**WHAT YOU NEED TO DO:** Without changing a single character, write out every record below.

**RECORDS FOR THIS TASK:**
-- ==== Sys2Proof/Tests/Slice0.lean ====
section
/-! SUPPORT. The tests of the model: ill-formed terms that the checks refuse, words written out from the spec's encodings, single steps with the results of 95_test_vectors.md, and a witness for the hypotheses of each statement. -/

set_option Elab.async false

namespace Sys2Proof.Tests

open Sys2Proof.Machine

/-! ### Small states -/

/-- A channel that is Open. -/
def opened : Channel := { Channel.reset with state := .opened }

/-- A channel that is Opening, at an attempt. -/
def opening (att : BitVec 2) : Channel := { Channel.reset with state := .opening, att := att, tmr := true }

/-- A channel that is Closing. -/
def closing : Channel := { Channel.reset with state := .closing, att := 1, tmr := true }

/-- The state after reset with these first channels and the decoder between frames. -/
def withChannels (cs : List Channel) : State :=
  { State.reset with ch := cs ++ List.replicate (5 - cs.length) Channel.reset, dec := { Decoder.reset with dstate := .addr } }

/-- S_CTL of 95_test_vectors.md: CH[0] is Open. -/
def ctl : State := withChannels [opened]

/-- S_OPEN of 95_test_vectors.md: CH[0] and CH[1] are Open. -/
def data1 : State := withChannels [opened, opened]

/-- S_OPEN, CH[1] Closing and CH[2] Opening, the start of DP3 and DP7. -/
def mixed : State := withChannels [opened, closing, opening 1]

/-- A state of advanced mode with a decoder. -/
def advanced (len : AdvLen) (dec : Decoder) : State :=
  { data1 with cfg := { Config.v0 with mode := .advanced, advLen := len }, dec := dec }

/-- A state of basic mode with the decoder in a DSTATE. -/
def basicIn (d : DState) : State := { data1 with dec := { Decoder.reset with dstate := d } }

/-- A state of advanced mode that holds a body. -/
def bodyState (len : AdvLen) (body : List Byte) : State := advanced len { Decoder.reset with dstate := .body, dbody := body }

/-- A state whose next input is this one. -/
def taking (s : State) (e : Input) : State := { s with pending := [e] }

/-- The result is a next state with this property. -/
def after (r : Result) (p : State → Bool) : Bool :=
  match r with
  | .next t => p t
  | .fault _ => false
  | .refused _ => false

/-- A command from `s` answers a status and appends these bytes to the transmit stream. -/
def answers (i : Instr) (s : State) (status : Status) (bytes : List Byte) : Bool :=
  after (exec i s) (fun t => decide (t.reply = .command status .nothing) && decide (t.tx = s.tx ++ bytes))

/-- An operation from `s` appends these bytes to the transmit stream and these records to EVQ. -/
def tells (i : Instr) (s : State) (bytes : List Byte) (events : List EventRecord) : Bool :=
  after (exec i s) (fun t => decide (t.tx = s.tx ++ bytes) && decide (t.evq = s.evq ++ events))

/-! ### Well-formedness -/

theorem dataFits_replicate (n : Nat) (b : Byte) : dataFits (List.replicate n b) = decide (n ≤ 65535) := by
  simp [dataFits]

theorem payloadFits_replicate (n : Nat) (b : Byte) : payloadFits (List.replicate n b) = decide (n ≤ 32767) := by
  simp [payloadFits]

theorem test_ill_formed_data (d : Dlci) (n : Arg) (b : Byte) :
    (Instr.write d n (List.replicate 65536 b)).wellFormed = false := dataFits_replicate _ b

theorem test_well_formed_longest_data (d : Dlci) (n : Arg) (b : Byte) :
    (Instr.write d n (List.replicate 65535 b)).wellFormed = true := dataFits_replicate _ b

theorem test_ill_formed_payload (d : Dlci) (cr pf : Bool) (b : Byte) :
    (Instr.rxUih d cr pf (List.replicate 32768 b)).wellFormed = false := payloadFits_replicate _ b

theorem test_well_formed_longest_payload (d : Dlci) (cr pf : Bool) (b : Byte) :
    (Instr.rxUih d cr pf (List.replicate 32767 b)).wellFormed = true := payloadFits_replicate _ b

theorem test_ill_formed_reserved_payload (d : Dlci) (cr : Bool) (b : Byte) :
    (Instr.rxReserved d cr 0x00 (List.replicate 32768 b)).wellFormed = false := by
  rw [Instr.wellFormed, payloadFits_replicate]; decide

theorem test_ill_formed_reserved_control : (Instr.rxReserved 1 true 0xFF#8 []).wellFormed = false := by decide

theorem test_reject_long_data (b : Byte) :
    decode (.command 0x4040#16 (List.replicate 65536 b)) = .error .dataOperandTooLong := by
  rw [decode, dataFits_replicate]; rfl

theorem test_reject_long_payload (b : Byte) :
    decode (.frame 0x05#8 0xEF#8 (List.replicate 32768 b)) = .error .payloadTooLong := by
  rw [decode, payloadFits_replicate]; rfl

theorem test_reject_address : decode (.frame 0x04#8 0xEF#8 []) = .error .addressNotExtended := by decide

**WRITTEN RESPONSE:**
-- ==== Sys2Proof/Tests/Slice0.lean ====
section
/-! SUPPORT. The tests of the model: ill-formed terms that the checks refuse, words written out from the spec's encodings, single steps with the results of 95_test_vectors.md, and a witness for the hypotheses of each statement. -/

set_option Elab.async false

namespace Sys2Proof.Tests

open Sys2Proof.Machine

/-! ### Small states -/

/-- A channel that is Open. -/
def opened : Channel := { Channel.reset with state := .opened }

/-- A channel that is Opening, at an attempt. -/
def opening (att : BitVec 2) : Channel := { Channel.reset with state := .opening, att := att, tmr := true }

/-- A channel that is Closing. -/
def closing : Channel := { Channel.reset with state := .closing, att := 1, tmr := true }

/-- The state after reset with these first channels and the decoder between frames. -/
def withChannels (cs : List Channel) : State :=
  { State.reset with ch := cs ++ List.replicate (5 - cs.length) Channel.reset, dec := { Decoder.reset with dstate := .addr } }

/-- S_CTL of 95_test_vectors.md: CH[0] is Open. -/
def ctl : State := withChannels [opened]

/-- S_OPEN of 95_test_vectors.md: CH[0] and CH[1] are Open. -/
def data1 : State := withChannels [opened, opened]

/-- S_OPEN, CH[1] Closing and CH[2] Opening, the start of DP3 and DP7. -/
def mixed : State := withChannels [opened, closing, opening 1]

/-- A state of advanced mode with a decoder. -/
def advanced (len : AdvLen) (dec : Decoder) : State :=
  { data1 with cfg := { Config.v0 with mode := .advanced, advLen := len }, dec := dec }

/-- A state of basic mode with the decoder in a DSTATE. -/
def basicIn (d : DState) : State := { data1 with dec := { Decoder.reset with dstate := d } }

/-- A state of advanced mode that holds a body. -/
def bodyState (len : AdvLen) (body : List Byte) : State := advanced len { Decoder.reset with dstate := .body, dbody := body }

/-- A state whose next input is this one. -/
def taking (s : State) (e : Input) : State := { s with pending := [e] }

/-- The result is a next state with this property. -/
def after (r : Result) (p : State → Bool) : Bool :=
  match r with
  | .next t => p t
  | .fault _ => false
  | .refused _ => false

/-- A command from `s` answers a status and appends these bytes to the transmit stream. -/
def answers (i : Instr) (s : State) (status : Status) (bytes : List Byte) : Bool :=
  after (exec i s) (fun t => decide (t.reply = .command status .nothing) && decide (t.tx = s.tx ++ bytes))

/-- An operation from `s` appends these bytes to the transmit stream and these records to EVQ. -/
def tells (i : Instr) (s : State) (bytes : List Byte) (events : List EventRecord) : Bool :=
  after (exec i s) (fun t => decide (t.tx = s.tx ++ bytes) && decide (t.evq = s.evq ++ events))

/-! ### Well-formedness -/

theorem dataFits_replicate (n : Nat) (b : Byte) : dataFits (List.replicate n b) = decide (n ≤ 65535) := by
  simp [dataFits]

theorem payloadFits_replicate (n : Nat) (b : Byte) : payloadFits (List.replicate n b) = decide (n ≤ 32767) := by
  simp [payloadFits]

theorem test_ill_formed_data (d : Dlci) (n : Arg) (b : Byte) :
    (Instr.write d n (List.replicate 65536 b)).wellFormed = false := dataFits_replicate _ b

theorem test_well_formed_longest_data (d : Dlci) (n : Arg) (b : Byte) :
    (Instr.write d n (List.replicate 65535 b)).wellFormed = true := dataFits_replicate _ b

theorem test_ill_formed_payload (d : Dlci) (cr pf : Bool) (b : Byte) :
    (Instr.rxUih d cr pf (List.replicate 32768 b)).wellFormed = false := payloadFits_replicate _ b

theorem test_well_formed_longest_payload (d : Dlci) (cr pf : Bool) (b : Byte) :
    (Instr.rxUih d cr pf (List.replicate 32767 b)).wellFormed = true := payloadFits_replicate _ b

theorem test_ill_formed_reserved_payload (d : Dlci) (cr : Bool) (b : Byte) :
    (Instr.rxReserved d cr 0x00 (List.replicate 32768 b)).wellFormed = false := by
  rw [Instr.wellFormed, payloadFits_replicate]; decide

theorem test_ill_formed_reserved_control : (Instr.rxReserved 1 true 0xFF#8 []).wellFormed = false := by decide

theorem test_reject_long_data (b : Byte) :
    decode (.command 0x4040#16 (List.replicate 65536 b)) = .error .dataOperandTooLong := by
  rw [decode, dataFits_replicate]; rfl

theorem test_reject_long_payload (b : Byte) :
    decode (.frame 0x05#8 0xEF#8 (List.replicate 32768 b)) = .error .payloadTooLong := by
  rw [decode, payloadFits_replicate]; rfl

theorem test_reject_address : decode (.frame 0x04#8 0xEF#8 []) = .error .addressNotExtended := by decide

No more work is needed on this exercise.